Shinhan, Standard Bank trial stablecoin cross border payments on Hedera DLT

shinhan bank

Today Hedera and Korea’s Shinhan Bank announced plans for a Proof of Concept to use stablecoins for international remittances on the Hedera Hashgraph distributed ledger network. While neither announced the involvement of Standard Bank, the participation of the South African bank was revealed in a planned Youtube event on the topic next week. Both banks joined Hedera’s Governing Council earlier this year.

Cross border payments have known challenges in terms of the high costs for small remittances and delays. Shinhan intends to mint Korean Won coins that a bank account holder could conceivably send to South Africa, where they can be exchanged for Standard Bank issued South African Rand coins. The Korean bank estimates that the cost of a remittance would be less than 100 won or US 8.4 cents and the transaction would be complete in around 35 seconds, with traceability enabled by Hedera’s DLT.

A key motivation was to trial the technology in response to other banks, particularly JP Morgan’s JPM Coin. However, according to Shinhan, this experiment does not include a linkage with its core banking systems which would be essential to use the technology in a live environment. Hence it stated a live service would require additional research.

Shinhan Bank’s interest in digital currency is not new. In the run-up to Korean central bank digital currency (CBDC) trials, the bank partnered with LG CNS on a digital currency platform in anticipation of a future Korean CBDC. 
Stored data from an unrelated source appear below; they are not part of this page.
@[simp] theorem keeps_logRec (s : State) (typ : Nat) (data : Nat) (inj : Bool) :
    (State.logRec s typ data inj).pending = s.pending ∧ (State.logRec s typ data inj).fresh = s.fresh ∧
    (State.logRec s typ data inj).now = s.now ∧ (State.logRec s typ data inj).pwr = s.pwr ∧
    (State.logRec s typ data inj).arb = s.arb ∧ (State.logRec s typ data inj).halves = s.halves ∧
    (State.logRec s typ data inj).parts = s.parts ∧ (State.logRec s typ data inj).ops = s.ops ∧
    (State.logRec s typ data inj).ident = s.ident ∧ (State.logRec s typ data inj).models = s.models ∧
    (State.logRec s typ data inj).caps = s.caps ∧ (State.logRec s typ data inj).jets = s.jets ∧
    (State.logRec s typ data inj).lanes = s.lanes ∧ (State.logRec s typ data inj).ports = s.ports ∧
    (State.logRec s typ data inj).ptp = s.ptp ∧ (State.logRec s typ data inj).ftn = s.ftn ∧
    (State.logRec s typ data inj).keys = s.keys ∧ (State.logRec s typ data inj).flt = s.flt ∧
    (∀ rp ro, regOf (State.logRec s typ data inj).pages rp ro = regOf s.pages rp ro) := by
  simp [State.logRec]

@[simp] theorem keeps_setOp (s : State) (t : Tag) (o : Option Op) :
    (State.setOp s t o).pending = s.pending ∧ (State.setOp s t o).fresh = s.fresh ∧ (State.setOp s t o).now = s.now ∧
    (State.setOp s t o).outs = s.outs ∧ (State.setOp s t o).pages = s.pages ∧ (State.setOp s t o).pwr = s.pwr ∧
    (State.setOp s t o).arb = s.arb ∧ (State.setOp s t o).halves = s.halves ∧ (State.setOp s t o).parts = s.parts ∧
    (State.setOp s t o).bars = s.bars ∧ (State.setOp s t o).ident = s.ident ∧ (State.setOp s t o).models = s.models ∧
    (State.setOp s t o).caps = s.caps ∧ (State.setOp s t o).jets = s.jets ∧ (State.setOp s t o).lanes = s.lanes ∧
    (State.setOp s t o).ports = s.ports ∧ (State.setOp s t o).ptp = s.ptp ∧ (State.setOp s t o).ftn = s.ftn ∧
    (State.setOp s t o).keys = s.keys ∧ (State.setOp s t o).flt = s.flt ∧ (State.setOp s t o).mgt = s.mgt ∧
    (State.setOp s t o).cnt = s.cnt := by
  simp [State.setOp]

@[simp] theorem keeps_served (s : State) (o : Op) :
    (State.served s o).pending = s.pending ∧ (State.served s o).fresh = s.fresh ∧ (State.served s o).now = s.now ∧
    (State.served s o).outs = s.outs ∧ (State.served s o).pwr = s.pwr ∧ (State.served s o).arb = s.arb ∧
    (State.served s o).halves = s.halves ∧ (State.served s o).parts = s.parts ∧ (State.served s o).bars = s.bars ∧
    (State.served s o).ops = s.ops ∧ (State.served s o).ident = s.ident ∧ (State.served s o).models = s.models ∧
    (State.served s o).caps = s.caps ∧ (State.served s o).jets = s.jets ∧ (State.served s o).lanes = s.lanes ∧
    (State.served s o).ports = s.ports ∧ (State.served s o).ptp = s.ptp ∧ (State.served s o).ftn = s.ftn ∧
    (State.served s o).keys = s.keys ∧ (State.served s o).flt = s.flt ∧ (State.served s o).mgt = s.mgt ∧
    (State.served s o).cnt = s.cnt ∧ (∀ rp ro, regOf (State.served s o).pages rp ro = regOf s.pages rp ro) := by
  simp [State.served]

@[simp] theorem keeps_finish (s : State) (t : Tag) (st : Byte) (res : Vector Word 6) :
    (State.finish s t st res).pending = s.pending ∧ (State.finish s t st res).fresh = s.fresh ∧
    (State.finish s t st res).now = s.now ∧ (State.finish s t st res).pwr = s.pwr ∧
    (State.finish s t st res).arb = s.arb ∧ (State.finish s t st res).halves = s.halves ∧
    (State.finish s t st res).ident = s.ident ∧ (State.finish s t st res).models = s.models ∧
    (State.finish s t st res).caps = s.caps ∧ (State.finish s t st res).jets = s.jets ∧
    (State.finish s t st res).lanes = s.lanes ∧ (State.finish s t st res).ports = s.ports ∧
    (State.finish s t st res).ptp = s.ptp ∧ (State.finish s t st res).ftn = s.ftn ∧
    (State.finish s t st res).keys = s.keys ∧ (State.finish s t st res).flt = s.flt ∧
    (State.finish s t st res).mgt = s.mgt ∧
    (∀ rp ro, regOf (State.finish s t st res).pages rp ro = regOf s.pages rp ro) := by
  unfold State.finish; (repeat' split) <;> simp

@[simp] theorem keeps_phase (s : State) (t : Tag) (ph : OpPhase) :
    (State.phase s t ph).pending = s.pending ∧ (State.phase s t ph).fresh = s.fresh ∧
    (State.phase s t ph).now = s.now ∧ (State.phase s t ph).outs = s.outs ∧ (State.phase s t ph).pages = s.pages ∧
    (State.phase s t ph).pwr = s.pwr ∧ (State.phase s t ph).arb = s.arb ∧ (State.phase s t ph).halves = s.halves ∧
    (State.phase s t ph).parts = s.parts ∧ (State.phase s t ph).bars = s.bars ∧ (State.phase s t ph).ident = s.ident ∧
    (State.phase s t ph).models = s.models ∧ (State.phase s t ph).caps = s.caps ∧ (State.phase s t ph).jets = s.jets ∧
    (State.phase s t ph).lanes = s.lanes ∧ (State.phase s t ph).ports = s.ports ∧ (State.phase s t ph).ptp = s.ptp ∧
    (State.phase s t ph).ftn = s.ftn ∧ (State.phase s t ph).keys = s.keys ∧ (State.phase s t ph).flt = s.flt ∧
    (State.phase s t ph).mgt = s.mgt ∧ (State.phase s t ph).cnt = s.cnt := by
  unfold State.phase; (repeat' split) <;> simp

@[simp] theorem keeps_disarmTag (s : State) (t : Tag) :
    (State.disarmTag s t).pending = s.pending ∧ (State.disarmTag s t).fresh = s.fresh ∧
    (State.disarmTag s t).now = s.now ∧ (State.disarmTag s t).outs = s.outs ∧ (State.disarmTag s t).pages = s.pages ∧
    (State.disarmTag s t).pwr = s.pwr ∧ (State.disarmTag s t).arb = s.arb ∧ (State.disarmTag s t).halves = s.halves ∧
    (State.disarmTag s t).parts = s.parts ∧ (State.disarmTag s t).bars = s.bars ∧ (State.disarmTag s t).ops = s.ops ∧
    (State.disarmTag s t).ident = s.ident ∧ (State.disarmTag s t).models = s.models ∧
    (State.disarmTag s t).jets = s.jets ∧ (State.disarmTag s t).lanes = s.lanes ∧
    (State.disarmTag s t).ports = s.ports ∧ (State.disarmTag s t).ptp = s.ptp ∧ (State.disarmTag s t).ftn = s.ftn ∧
    (State.disarmTag s t).keys = s.keys ∧ (State.disarmTag s t).flt = s.flt ∧ (State.disarmTag s t).mgt = s.mgt ∧
    (State.disarmTag s t).cnt = s.cnt := by
  simp [State.disarmTag]

@[simp] theorem keeps_abortOps (s : State) (p : Op → Bool) (st : Byte) :
    (State.abortOps s p st).pending = s.pending ∧ (State.abortOps s p st).fresh = s.fresh ∧
    (State.abortOps s p st).now = s.now ∧ (State.abortOps s p st).pwr = s.pwr ∧ (State.abortOps s p st).arb = s.arb ∧
    (State.abortOps s p st).halves = s.halves ∧ (State.abortOps s p st).ident = s.ident ∧
    (State.abortOps s p st).models = s.models ∧ (State.abortOps s p st).jets = s.jets ∧
    (State.abortOps s p st).lanes = s.lanes ∧ (State.abortOps s p st).ports = s.ports ∧
    (State.abortOps s p st).ptp = s.ptp ∧ (State.abortOps s p st).ftn = s.ftn ∧
    (State.abortOps s p st).keys = s.keys ∧ (State.abortOps s p st).flt = s.flt ∧
    (State.abortOps s p st).mgt = s.mgt ∧ (∀ rp ro, regOf (State.abortOps s p st).pages rp ro = regOf s.pages rp ro) := by
  simp [State.abortOps]

@[simp] theorem keeps_modPort (s : State) (p : PortNo) (f : PortSt → PortSt) :
    (State.modPort s p f).pending = s.pending ∧ (State.modPort s p f).fresh = s.fresh ∧
    (State.modPort s p f).now = s.now ∧ (State.modPort s p f).outs = s.outs ∧ (State.modPort s p f).pages = s.pages ∧
    (State.modPort s p f).pwr = s.pwr ∧ (State.modPort s p f).arb = s.arb ∧ (State.modPort s p f).halves = s.halves ∧
    (State.modPort s p f).parts = s.parts ∧ (State.modPort s p f).bars = s.bars ∧ (State.modPort s p f).ops = s.ops ∧
    (State.modPort s p f).ident = s.ident ∧ (State.modPort s p f).models = s.models ∧
    (State.modPort s p f).caps = s.caps ∧ (State.modPort s p f).jets = s.jets ∧
    (State.modPort s p f).lanes = s.lanes ∧ (State.modPort s p f).ptp = s.ptp ∧ (State.modPort s p f).ftn = s.ftn ∧
    (State.modPort s p f).keys = s.keys ∧ (State.modPort s p f).flt = s.flt ∧ (State.modPort s p f).mgt = s.mgt ∧
    (State.modPort s p f).cnt = s.cnt := by
  simp [State.modPort]

@[simp] theorem keeps_pushTx (s : State) (p : PortNo) (e : TxEnt) :
    (State.pushTx s p e).pending = s.pending ∧ (State.pushTx s p e).fresh = s.fresh ∧
    (State.pushTx s p e).now = s.now ∧ (State.pushTx s p e).pwr = s.pwr ∧ (State.pushTx s p e).arb = s.arb ∧
    (State.pushTx s p e).halves = s.halves ∧ (State.pushTx s p e).parts = s.parts ∧ (State.pushTx s p e).ops = s.ops ∧
    (State.pushTx s p e).ident = s.ident ∧ (State.pushTx s p e).models = s.models ∧
    (State.pushTx s p e).caps = s.caps ∧ (State.pushTx s p e).jets = s.jets ∧ (State.pushTx s p e).lanes = s.lanes ∧
    (State.pushTx s p e).ptp = s.ptp ∧ (State.pushTx s p e).ftn = s.ftn ∧ (State.pushTx s p e).keys = s.keys ∧
    (State.pushTx s p e).flt = s.flt ∧ (State.pushTx s p e).mgt = s.mgt ∧
    (∀ rp ro, regOf (State.pushTx s p e).pages rp ro = regOf s.pages rp ro) := by
  simp [State.pushTx]

@[simp] theorem keeps_dropFrames_pending (s : State) (p : PortNo) (which : HostFrame → Bool) (f : HostFrame → State → State)
    (h : ∀ e a, (f e a).pending = a.pending) : (s.dropFrames p which f).pending = s.pending := by
  simp [State.dropFrames, h]

@[simp] theorem keeps_dropFrames_fresh (s : State) (p : PortNo) (which : HostFrame → Bool) (f : HostFrame → State → State)
    (h : ∀ e a, (f e a).fresh = a.fresh) : (s.dropFrames p which f).fresh = s.fresh := by
  simp [State.dropFrames, h]

@[simp] theorem keeps_dropFrames_now (s : State) (p : PortNo) (which : HostFrame → Bool) (f : HostFrame → State → State)
    (h : ∀ e a, (f e a).now = a.now) : (s.dropFrames p which f).now = s.now := by
  simp [State.dropFrames, h]

@[simp] theorem keeps_dropFrames_pwr (s : State) (p : PortNo) (which : HostFrame → Bool) (f : HostFrame → State → State)
    (h : ∀ e a, (f e a).pwr = a.pwr) : (s.dropFrames p which f).pwr = s.pwr := by
  simp [State.dropFrames, h]

@[simp] theorem keeps_dropFrames_arb (s : State) (p : PortNo) (which : HostFrame → Bool) (f : HostFrame → State → State)
    (h : ∀ e a, (f e a).arb = a.arb) : (s.dropFrames p which f).arb = s.arb := by
  simp [State.dropFrames, h]

@[simp] theorem keeps_dropFrames_halves (s : State) (p : PortNo) (which : HostFrame → Bool) (f : HostFrame → State → State)
    (h : ∀ e a, (f e a).halves = a.halves) : (s.dropFrames p which f).halves = s.halves := by
  simp [State.dropFrames, h]

@[simp] theorem keeps_dropFrames_parts (s : State) (p : PortNo) (which : HostFrame → Bool) (f : HostFrame → State → State)
    (h : ∀ e a, (f e a).parts = a.parts) : (s.dropFrames p which f).parts = s.parts := by
  simp [State.dropFrames, h]

@[simp] theorem keeps_dropFrames_ops (s : State) (p : PortNo) (which : HostFrame → Bool) (f : HostFrame → State → State)
    (h : ∀ e a, (f e a).ops = a.ops) : (s.dropFrames p which f).ops = s.ops := by
  simp [State.dropFrames, h]

@[simp] theorem keeps_dropFrames_ident (s : State) (p : PortNo) (which : HostFrame → Bool) (f : HostFrame → State → State)
    (h : ∀ e a, (f e a).ident = a.ident) : (s.dropFrames p which f).ident = s.ident := by
  simp [State.dropFrames, h]

@[simp] theorem keeps_dropFrames_models (s : State) (p : PortNo) (which : HostFrame → Bool) (f : HostFrame → State → State)
    (h : ∀ e a, (f e a).models = a.models) : (s.dropFrames p which f).models = s.models := by
  simp [State.dropFrames, h]

@[simp] theorem keeps_dropFrames_caps (s : State) (p : PortNo) (which : HostFrame → Bool) (f : HostFrame → State → State)
    (h : ∀ e a, (f e a).caps = a.caps) : (s.dropFrames p which f).caps = s.caps := by
  simp [State.dropFrames, h]

@[simp] theorem keeps_dropFrames_jets (s : State) (p : PortNo) (which : HostFrame → Bool) (f : HostFrame → State → State)
    (h : ∀ e a, (f e a).jets = a.jets) : (s.dropFrames p which f).jets = s.jets := by
  simp [State.dropFrames, h]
The bank also joined the governing council of Korea’s Klaytn blockchain, which like Hedera, is also a public permissioned network. The founder of Klaytn, Kakao subsidiary GroundX was selected for South Korea’s CBDC simulation.

Last October, Shinhan invested in digital asset custody platform KDAC, which was co-founded by digital asset exchange Korbit, blockchain company Blocko, and research firm Fair Square Lab. In Korea, most large organizations are involved in one of several decentralized identity solutions, and Shinhan is no exception, participating in the MyID Alliance.